В итоге она отвергнет и то и другое, ибо тянется к «замечательным людям», «героям». В качестве такового Берсенев приводит с собой болгарина Инсарова, борющегося за освобождение своей родины от турецкого ига. Это человек действия, причем действия не индивидуального, а коллективного, гражданского, то есть типаж, пока незнакомый России. Она выбирает именно его – словно в предчувствии тех перемен, которые сулит заглавие романа; в ее лице сама Россия пленилась этим столь недостающим ей типом. Так прочитывалась идейная подоплека книги уже первыми ее критиками.
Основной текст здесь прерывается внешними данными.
-- ==== Sys2Proof/Laws/Sponge.lean ====
section
/-! SUPPORT. What each operation of Machine/Sponge.lean and Machine/Flags.lean writes, field by field, and
what it leaves. -/

namespace Sys2Proof.Machine

/-! ### Flags -/

theorem markAbsorbing_eq (s : State) : markAbsorbing s = { s with phase := .absorbing, dlc := 0#2 } := rfl

theorem markConsumed_eq (c : BitVec 2) (s : State) :
    markConsumed c s = { s with dlc := c, phase := .consumed } := rfl

/-! ### Absorb, push, pad -/

theorem absorbBlock_eq (s : State) :
    absorbBlock s =
      { s with lanes := phi (xorRate (loadWord s.buf 0) (loadWord s.buf 8) s.lanes), n := 0#5 } := rfl

theorem pushByte_eq (b : Byte) (s : State) :
    pushByte b s = { s with buf := Memory.write s.buf s.n.toNat b, n := s.n + 1#5 } := rfl

theorem padBuffer_eq (s : State) :
    padBuffer s = { s with buf := (padBuffer s).buf } := rfl

theorem freshHasher_eq (s : State) :
    freshHasher s = { s with lanes := s.params.iv, n := 0#5, phase := .absorbing, dig := [], dlc := 0#2 } := rfl

theorem count_succ {s : State} (hn : s.n.toNat < rateBytes) : (s.n + 1#5).toNat = s.n.toNat + 1 := by
  have : s.n.toNat < 16 := hn
  simp only [BitVec.toNat_add, BitVec.toNat_ofNat]
  omega

/-- UPD below the last index only stores the byte and counts it. -/
theorem appendByte_below {b : Byte} {s : State} (hn : s.n.toNat + 1 < rateBytes) :
    appendByte b s = pushByte b s := by
  have h : (pushByte b s).n.toNat = s.n.toNat + 1 := count_succ (Nat.lt_of_succ_lt hn)
  simp only [appendByte]
  rw [if_neg (by omega)]

/-- UPD at the last index absorbs the block it completes. -/
theorem appendByte_full {b : Byte} {s : State} (hn : s.n.toNat + 1 = rateBytes) :
    appendByte b s = absorbBlock (pushByte b s) := by
  have h : (pushByte b s).n.toNat = s.n.toNat + 1 := count_succ (by omega)
  simp only [appendByte]
  rw [if_pos (by omega)]

theorem read_padBuffer {s : State} (hn : s.n.toNat < rateBytes) (i : Nat) :
    Memory.read (padBuffer s).buf i =
      if i < s.n.toNat then Memory.read s.buf i
      else if i = s.n.toNat then padByte
      else if i < rateBytes then 0x00#8
      else Memory.read s.buf i := by
  have h16 : rateBytes = 16 := rfl
  simp only [padBuffer, setBuf_buf, read_zeroFill, read_write]
  by_cases h1 : i < s.n.toNat
  · rw [if_neg (by omega), if_neg (by omega), if_pos h1]
  · by_cases h2 : i = s.n.toNat
    · rw [if_neg (by omega), if_pos h2, if_neg h1, if_pos h2]
    · by_cases h3 : i < rateBytes
      · rw [if_pos (by omega), if_neg h1, if_neg h2, if_pos h3]
      · rw [if_neg (by omega), if_neg h2, if_neg h1, if_neg h2, if_neg h3]

theorem padBuffer_wf {s : State} (h : Memory.wf s.buf) : Memory.wf (padBuffer s).buf :=
  zeroFill_wf _ _ (write_wf _ _ h)

theorem padBuffer_within {s : State} (hn : s.n.toNat < rateBytes) (h : Memory.within rateBytes s.buf) :
    Memory.within rateBytes (padBuffer s).buf := by
  have h16 : rateBytes = 16 := rfl
  exact zeroFill_within (by omega) (write_within _ hn h)

/-! ### Finalization and squeeze -/

theorem finalState_eq (tag : Word) (s : State) :
    finalState tag s =
      { s with lanes := (finalState tag s).lanes, buf := (padBuffer s).buf, n := 0#5 } := rfl

theorem finalState_lanes (tag : Word) (s : State) :
    (finalState tag s).lanes =
      phi (xorTag tag (phi (xorRate (loadWord (padBuffer s).buf 0) (loadWord (padBuffer s).buf 8) s.lanes))) := rfl

/-- Byte `i` of a squeeze of the lanes: byte `i mod 8` of lane `i / 8`, little-endian (20_memory.md R52). -/
def squeezedByte (v : Lanes) (i : Nat) : Byte :=
  if i < 8 then v.s0.extractLsb' (8 * i) 8
  else if i < 16 then v.s1.extractLsb' (8 * (i - 8)) 8
  else if i < 24 then v.s2.extractLsb' (8 * (i - 16)) 8
  else v.s3.extractLsb' (8 * (i - 24)) 8

theorem read_squeezeTo (m : Memory) (base : Nat) (v : Lanes) (a : Nat) :
    Memory.read (squeezeTo m base v) a =
      if base ≤ a ∧ a < base + 32 then squeezedByte v (a - base) else Memory.read m a := by
  simp only [squeezeTo, storeWord, read_storeBytes, squeezedByte]
  split_ifs <;> first | rfl | omega

theorem squeezeTo_wf {m : Memory} (base : Nat) (v : Lanes) (h : Memory.wf m) :
    Memory.wf (squeezeTo m base v) :=
  storeWord_wf _ _ (storeWord_wf _ _ (storeWord_wf _ _ (storeWord_wf _ _ h)))

theorem squeezeTo_within {size base : Nat} {m : Memory} (v : Lanes) (hb : base + 32 ≤ size)
    (h : Memory.within size m) : Memory.within size (squeezeTo m base v) :=
  storeWord_within _ (by omega) (storeWord_within _ (by omega)
    (storeWord_within _ (by omega) (storeWord_within _ (by omega) h)))

theorem finish256_eq (s : State) :
    finish256 s =
      { s with
        lanes := (finalState s.params.tag256 s).lanes, buf := (padBuffer s).buf, n := 0#5, phase := .consumed,
        dig := zeroFill (squeezeTo s.dig 0 (finalState s.params.tag256 s).lanes) squeezeBytes (digestBytes - squeezeBytes), dlc := 1#2 } := by
  simp only [finish256, squeeze, State.setDig, markConsumed, State.setDlc, State.setPhase, finalState,
    State.setLanes, absorbBlock, State.setCount, padBuffer, State.setBuf]

theorem finish512_eq (s : State) :
    finish512 s =
      { s with
        lanes := phi (finalState s.params.tag512 s).lanes, buf := (padBuffer s).buf, n := 0#5, phase := .consumed,
        dig := squeezeTo (squeezeTo s.dig 0 (finalState s.params.tag512 s).lanes) squeezeBytes (phi (finalState s.params.tag512 s).lanes),
        dlc := 2#2 } := by
  simp only [finish512, squeeze, State.setDig, markConsumed, State.setDlc, State.setPhase, finalState,
    State.setLanes, absorbBlock, State.setCount, padBuffer, State.setBuf]

end Sys2Proof.Machine
end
Иначе говоря, все трое мужчин изначально расшифровывались современниками как схема, воплощение предписанных им амплуа. Между тем, на наш взгляд, и внешность их, и характеры, и высказывания выстраиваются еще и в другие системы смысловых оппозиций. Начнем с пары Берсенев – Шубин:
Один, на вид лет двадцати трех, высокого роста, черномазый, с острым и немного кривым носом, высоким лбом и сдержанною улыбкой на широких губах, лежал на спине и задумчиво глядел вдаль, слегка прищурив свои небольшие серые глазки; другой лежал на груди, подперев обеими руками кудрявую белокурую голову, и тоже глядел куда-то вдаль. Он был тремя годами старше своего товарища, но казался гораздо моложе; усы его едва пробились, и на подбородке вился легкий пух. Было что-то детски-миловидное, что-то привлекательно-изящное в мелких чертах его свежего, круглого лица, в его сладких, карих глазах, красивых, выпуклых губках и белых ручках. Все в нем дышало счастливою веселостью здоровья, дышало молодостью – беспечностью, самонадеянностью, избалованностью, прелестью молодости. Он и поводил глазами, и улыбался, и подпирал голову, как это делают мальчики, которые знают, что на них охотно заглядываются. На нем было просторное белое пальто вроде блузы; голубой платок охватывал его тонкую шею, измятая соломенная шляпа валялась в траве возле него.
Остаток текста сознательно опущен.